Karunanidhi brought social justice to Tamil Nadu
July 27, 2018, was significant in more ways than one. On that day, Tamil Nadu’s grand old politician M Karunanidhi entered his 50th year as the president of Dravida Munnetra Kazhagam (DMK) — perhaps the only leader in the world to hold a position for half a century. The day also witnessed an inactive Karunanidhi’s health deteriorating rapidly, giving way to rumours. A day later, he was rushed to a hospital. But much before July 27, speculation was rife about Karunanidhi’s worsening health condition, keeping party men worried. Yet on July 27, when he was shifted to a hospital, they were protesting against a hike in property tax.

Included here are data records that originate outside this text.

/-- A feeder whose block stands, as its last STATUS told. -/
def announcing : State :=
  let s := feeder.onZone fun z => { z with blockAsserted := true }
  s.onLink fun l => { l with lastComposed := some (s.composeStatus .periodic) }
/-- R31: a field changed and changed back has requested its STATUS. -/
theorem test_changed_and_back : (announcing.endBlock.startBlock).zone.blockAsserted = true ∧
    (announcing.endBlock.startBlock).link.statusRequest = some .change := by decide +kernel
/-- R48, R146: a STOP that an adoption carries acts in READY. -/
theorem test_stop_adopted : let s := (role .ready).onStep fun t => { t with state := .joining, epoch := none }
    (after (.summaryPart2 ⟨2, 11⟩ partTwo) (after (.summaryPart1 (hd 2) partOne) s)).disp.role = .standby := by
  decide +kernel
/-- R126, R130: a close that ends after its record has resumed gives its cause to the RELEASE. -/
theorem test_close_after_resume : let s := holding.onToken fun t => { t with
      state := .releasing, begun := true, cause := some .withdrawn, stage := .atOwnStep }
    (s.tokenClosed false).token.cause = some .closed ∧ (s.tokenClosed false).token.closedMark = true ∧
    s.tokenCloseFailed.token.cause = some .failed := by decide +kernel
/-- R130: out of step with a want in WANTED, the record awaits the own step once the station is IN_STEP. -/
theorem test_resume_wanted : let s := generator.onToken fun t => { t with state := .wanted, want := some .dispatch }
    s.resumeClaim.token.awaitOwnStep = true ∧ s.resumeClaim.token.state = .wanted := by decide +kernel
/-- R153: entries of one former number return in the order of the Admitted List. -/
theorem test_returns_in_order :
    let s := feeder.onIsland .A fun t => { t with admitted := [⟨8, 5⟩, ⟨6, 5⟩], stood := [8, 6] }
    let returned (t : State) : List Nat := (t.island .A).queue.map (·.feeder)
    returned ((s.returnEntry .A ⟨8, 5⟩).returnEntry .A ⟨6, 5⟩) = [8, 6] ∧
    returned ((s.returnEntry .A ⟨6, 5⟩).returnEntry .A ⟨8, 5⟩) = [8, 6] := by decide +kernel
/-- R153, R157: a merge puts the feeders that stood on two Admitted Lists in the order of the merged list, and an adoption
takes that order from their numbers. -/
theorem test_merged_order :
    let s := (feeder.onIsland .A fun t => { t with admitted := [⟨8, 7⟩], queue := [⟨6, 9, some 8⟩], stood := [8, 6] }).onIsland .B
      fun t => { t with admitted := [⟨9, 5⟩], stood := [9] }
    let m := ((s.onEntry 5 fun e => { e with content := some { body with breaker := .closed } }).derive).regrouped .A
    m.admitted.map (·.feeder) = [9, 8] ∧ m.stood = [9, 8, 6] ∧
    ((feeder.adoptLists [islandA]).island .A).stood = [6, 8] := by decide +kernel
/-- R39, R49: a station that leaves step has a CHANGE STATUS requested, in start silence and at a void in JOINING too. -/
theorem test_desync_asks : let s := feeder.onLink fun l => { l with startSilence := true }
    s.enterDesync.link.statusRequest = some .change ∧ s.enterDesync.step.state = .desync ∧
    (feeder.onStep fun t => { t with state := .joining }).voidAdoption.link.statusRequest = some .change := by decide +kernel
/-- R123: a timer that runs is not restarted, and a report that has lapsed gets a new timer. -/
theorem test_lapse_again : ((lapsing.startLapse 2).entry 2).lapse = .running 5 ∧
    (((lapsing.onEntry 2 fun e => { e with lapse := .lapsed }).startLapse 2).entry 2).lapse = .running 10000 := by
  decide +kernel
/-- R114: a slot that is not blockable operates at its operate point beside a block, a held one on its release. -/
theorem test_released :
    let c : SlotSettings := { SlotSettings.absent with enabled := true, pickup := 100, delay := 1, blockable := false }
    (moveSlot c .phaseDefinite true true (measured 1 120) .initial).run.released = false ∧
    (moveSlot { c with blockable := true } .phaseDefinite false true (measured 1 120)
      { SlotRun.initial with state := .held }).run.released = true := by decide +kernel
/-- An ASSISTING tie queued for both its sections, behind the close of its ordering incomer. -/
def tieBehind : State :=
  let s := (tie.onTie fun _ => { state := .assisting, ordering := 2 }).onToken fun t => { t with
    state := .queued, want := some .tie }
  let s := s.onPic fun p => { p with secs := PerSection.make fun x =>
    { p.secs.get x with queue := if (s.ownSections).get x then [⟨5, 1⟩] else [] } }
  (s.onEntry 2 fun e => { e with content := some { body with breaker := .closing, role := 2 } }).onMeas fun m => { m with
    line := { m.line with live := true } }
/-- R173: the STATUS that ends that close withdraws the tie's want before the grant it makes begins a close. -/
theorem test_tie_judged_first :
    (after (.status (hd 2) body) tieBehind).tie.state = .idle ∧ (after (.status (hd 2) body) tieBehind).brk.state = .opened ∧
    (after (.status (hd 2) { body with role := 2 }) tieBehind).brk.state = .closing := by decide +kernel
/-- R159: a feeder that is OUT while out of step keeps the WITHDRAW it owes. -/
theorem test_owed_out_of_step :
    ((joining.onFeeder fun f => { f with withdrawOwed := true }).judgeFeeder).feeder.withdrawOwed = true := by decide +kernel
/-- R173: the close of an ASSISTING tie has begun, so its incomer's STATUS withdraws nothing. -/
theorem test_begun_close_kept :
    let s := (tie.onTie fun _ => { state := .assisting, ordering := 2 }).onToken fun t => { t with
      state := .suspended, want := some .tie, begun := true }
    (s.tieJudgeIncomer 2).tie.state = .assisting ∧
    ((s.onToken fun t => { t with begun := false }).tieJudgeIncomer 2).tie.state = .idle := by decide +kernel
/-- R173: a close of an earlier claim, which has ended, is none of a TIE_ASSIST whose want is refused: its incomer is judged. -/
theorem test_old_close_forgotten :
    let s := (tie.onToken fun t => { t with state := .suspended, want := some .tie, begun := true }).tieAssist 2
    s.tie = { state := .assisting, ordering := 2 } ∧ (s.tieJudgeIncomer 2).tie.state = .idle := by decide +kernel
/-- 4.9: READY is returned at a generator only. -/
theorem test_ready_record : ((feeder.onPins fun p => { p with ready := true }).recordOf 9).bind (·.getLast?) = some 0 ∧
    (online.recordOf 9).bind (·.getLast?) = some 1 := by decide +kernel
/-- R178: a restart into another kind leaves the role counters of the old one at reset values. -/
theorem test_other_kind_restarted : (((fresh 3 .generator).onDisp fun d => { d with starts := 5 }).configure
    (loaded 6 .feeder)).disp.starts = 0 := by decide +kernel

/-! ### What the obligations assume, met -/

theorem test_meets_front : (State.reset.withPending [.powerOn, .roundEnd]).pending = .powerOn :: [.roundEnd] := by
  decide +kernel
theorem test_meets_empty : lapsing.pending = [] ∧ (lapsing.entry 2).lapse = .running 5 := by decide +kernel

/-- Each position at a load of a station that is no generator. -/
theorem test_meets_load : loading.settings.state = .loading ∧ judgeImage image = .ok accepted ∧
    (loadedEntry accepted.campus accepted.station.number accepted.station.number).fixed.map (·.kind) ≠ some .generator ∧
    loading.position = .opened ∧ (closed loading).position = .closed ∧ State.reset.position = .travelling :=
  ⟨by decide +kernel, test_image, by decide +kernel, by decide +kernel, by decide +kernel, by decide +kernel⟩
theorem test_meets_refused : State.reset.settings.state = .loading ∧ judgeImage [] = .error .noResponse := by decide +kernel

/-- One image for each test, and the one that passes them. -/
theorem test_meets_image_tests : judgeImage [0] = .error .noResponse ∧ judgeImage [0, 11, 0] = .error .noResponse ∧
    judgeImage [0, 1] = .error .badLength ∧ judgeImage [0, 10, 0, 1, 0, 0, 0, 1, 0, 10] = .error .badCheck ∧
    judgeImage [0, 10, 0, 2, 0, 0, 0, 0, 0, 10] = .error .badVersion ∧ judgeImage image = .ok accepted :=
  ⟨by decide +kernel, by decide +kernel, by decide +kernel, by decide +kernel, by decide +kernel, test_image⟩

/-- The ends of the range of selectors. -/
theorem test_meets_read : feeder.settings.state ≠ .loading ∧ (feeder.recordOf 0).isSome = false ∧
    (feeder.recordOf 1).isSome = true ∧ (feeder.recordOf 18).isSome = true ∧ (feeder.recordOf 19).isSome = false ∧
    State.reset.settings.state = .loading := by decide +kernel

/-- A station whose load was refused. -/
def unconfigured : State := State.reset.refuseLoad .badCheck
theorem test_meets_turned_away : State.reset.settings.state = .loading ∧ unconfigured.settings.state = .unconfigured ∧
    operating.settings.state = .configured ∧ operating.port.state = .inProgress := by decide +kernel
theorem test_meets_operations : feeder.settings.state = .configured ∧ feeder.port.state ≠ .inProgress ∧
    generator.ownKind = some .generator ∧ generator.disp.role ≠ .ready ∧ feeder.ownKind = some .feeder ∧
    tie.ownKind = some .tie ∧ incomer.ownKind = some .incomer ∧ (closed feeder).brk.state = .closed ∧
    (closed feeder).news = [] ∧ (closed generator).brk.state = .closed := by decide +kernel
theorem test_meets_begin : (closed incomer).brk.state = .closed ∧ feeder.brk.state = .opened ∧ feeder.ownAdmission = .out ∧
    (generator.onDisp fun d => { d with role := .ready }).ownKind = some .generator ∧ generator.token.state = .idle ∧
    generator.brk.state = .opened ∧ generator.brk.watch = false ∧ tie.tie.state = .idle ∧ tie.brk.state = .opened ∧
    (closed tie).brk.state = .closed ∧ tie.port.state ≠ .inProgress ∧ tie.settings.state = .configured ∧
    (after .operateOpen (closed tie)).tie.state = .splitting ∧ (after .operateOpen tie).port.state = .done := by
  decide +kernel
theorem test_meets_operate_limit : operating.port.limit.isSome = true := by decide +kernel

/-- A fresh station is in form, and so is a faulty one. -/
theorem test_fresh_good : Good (fresh 6 .feeder) := (good_reset.onPins _).configure _
theorem test_meets_clear : (fresh 6 .feeder).settings.state = .configured ∧ Good (fresh 6 .feeder) ∧
    (PerKind.fill true : PerKind Bool).get .setGap = true ∧ (PerKind.fill false : PerKind Bool).get .setGap = false :=
  ⟨by decide +kernel, test_fresh_good, by decide +kernel, by decide +kernel⟩
theorem test_meets_clear_capture : Good ((fresh 6 .feeder).raise .setGap .none) ∧
    (((fresh 6 .feeder).raise .setGap .none).fault.capture).isSome = true :=
  ⟨((Within.refl {} _).raise .setGap .none (by simp)).good test_fresh_good, by decide +kernel⟩
theorem test_meets_invariant : Inv (fresh 6 .feeder) ∧ PictureDerived feeder :=
  ⟨⟨test_fresh_good, lockoutOnly_configure _ _, fun c => absurd c (by decide +kernel), by decide +kernel⟩,
   fun _ => ⟨by decide +kernel, by decide +kernel, by intro x; cases x <;> decide +kernel,
     by intro x; cases x <;> decide +kernel, by intro x; cases x <;> decide +kernel⟩⟩

/-- A set after which the next is a gap, and one after which it is not. -/
theorem test_meets_set : let s := after (.setArrival (measured 1 5)) feeder
    s.settings.state = .configured ∧ s.meas.setLoss = false ∧ s.meas.lastSeq = some 1 ∧ (3 : Word16) ≠ 1 + 1 ∧
    s.meas.lossTimer.isSome = true ∧ frameAccepted [1] = false := by decide +kernel
theorem test_meets_inputs : feeder.pins.auxA = false ∧ feeder.pins.auxB = true ∧ feeder.pins.ready ≠ true ∧
    unconfigured.settings.state ≠ .configured := by decide +kernel
/-- A station whose breaker has opened with current still flowing. -/
def watching : State := feeder.onBrk fun b => { b with
  state := .opened, watch := true, tripOut := true, openTimer := some 150 }
theorem test_meets_positions : (closing feeder).brk.state = .closing ∧ (closing feeder).position ≠ .closed ∧
    (opening feeder).brk.state = .opening ∧ (opening feeder).position = .closed ∧ (failed feeder).brk.state = .failed ∧
    (failed feeder).position = .closed ∧ (failed feeder).currentsBelow = true ∧
    ((failed feeder).onMeas fun m => { m with latest := some (measured 1 50) }).currentsBelow = false ∧
    (failed feeder).brk.origin = .noOpen := by decide +kernel
theorem test_meets_positions_kept : ((closing feeder).onPins fun p => { p with auxB := false }).position = .travelling ∧
    ((closing feeder).onPins fun p => { p with auxB := false }).brk.state = .closing ∧
    ((opening feeder).onPins fun p => { p with auxA := false }).position = .travelling ∧
    ((opening feeder).onPins fun p => { p with auxA := false }).brk.state = .opening ∧
    ((failed feeder).onPins fun p => { p with auxB := true }).position = .invalid := by decide +kernel
theorem test_meets_outside : (closed feeder).brk.state = .closed ∧ (closed feeder).position ≠ .opened ∧
    feeder.brk.state = .opened ∧ feeder.brk.watch = false ∧ feeder.position ≠ .closed ∧
    ((closed feeder).onPins fun p => { p with auxB := true }).position = .invalid ∧
    (feeder.onPins fun p => { p with auxB := false }).position = .travelling ∧ watching.brk.watch = true ∧
    watching.brk.state = .opened := by decide +kernel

Rewind to September 2016 when J Jayalalithaa, at the time Tamil Nadu chief minister, was hospitalised. Soon after, her ministerial colleagues offered special prayers and undertook spiritual activities “for her recovery” that more often than not bordered on irrationality. For the AIADMK, despite claiming to be an offshoot of the Dravidian movement, such activities “were not new”.
In contrast, the protesting DMK workers carried forward the cherished legacy that Karunanidhi might have desired to leave behind. During his tenure as an activist and politician — 80 years in public life, 50 years as a party chief and five terms as chief minister — Karunanidhi has weathered many storms. During the 13 years from 1976 to 1989 that he had to remain out of power when the AIADMK’s founder leader MG Ramachandran was ruling the state and, when in 1991, the assassination of Rajiv Gandhi threatened to wipe out the DMK, Karunanidhi perhaps faced adversity that would have effectively reduced any other leader to a non-entity. Yet the DMK’s patriarch always made a remarkable comeback. If it was partly because of his keen political acumen, it was also partly because of the politics he fervently believed in: the Dravidian ideology.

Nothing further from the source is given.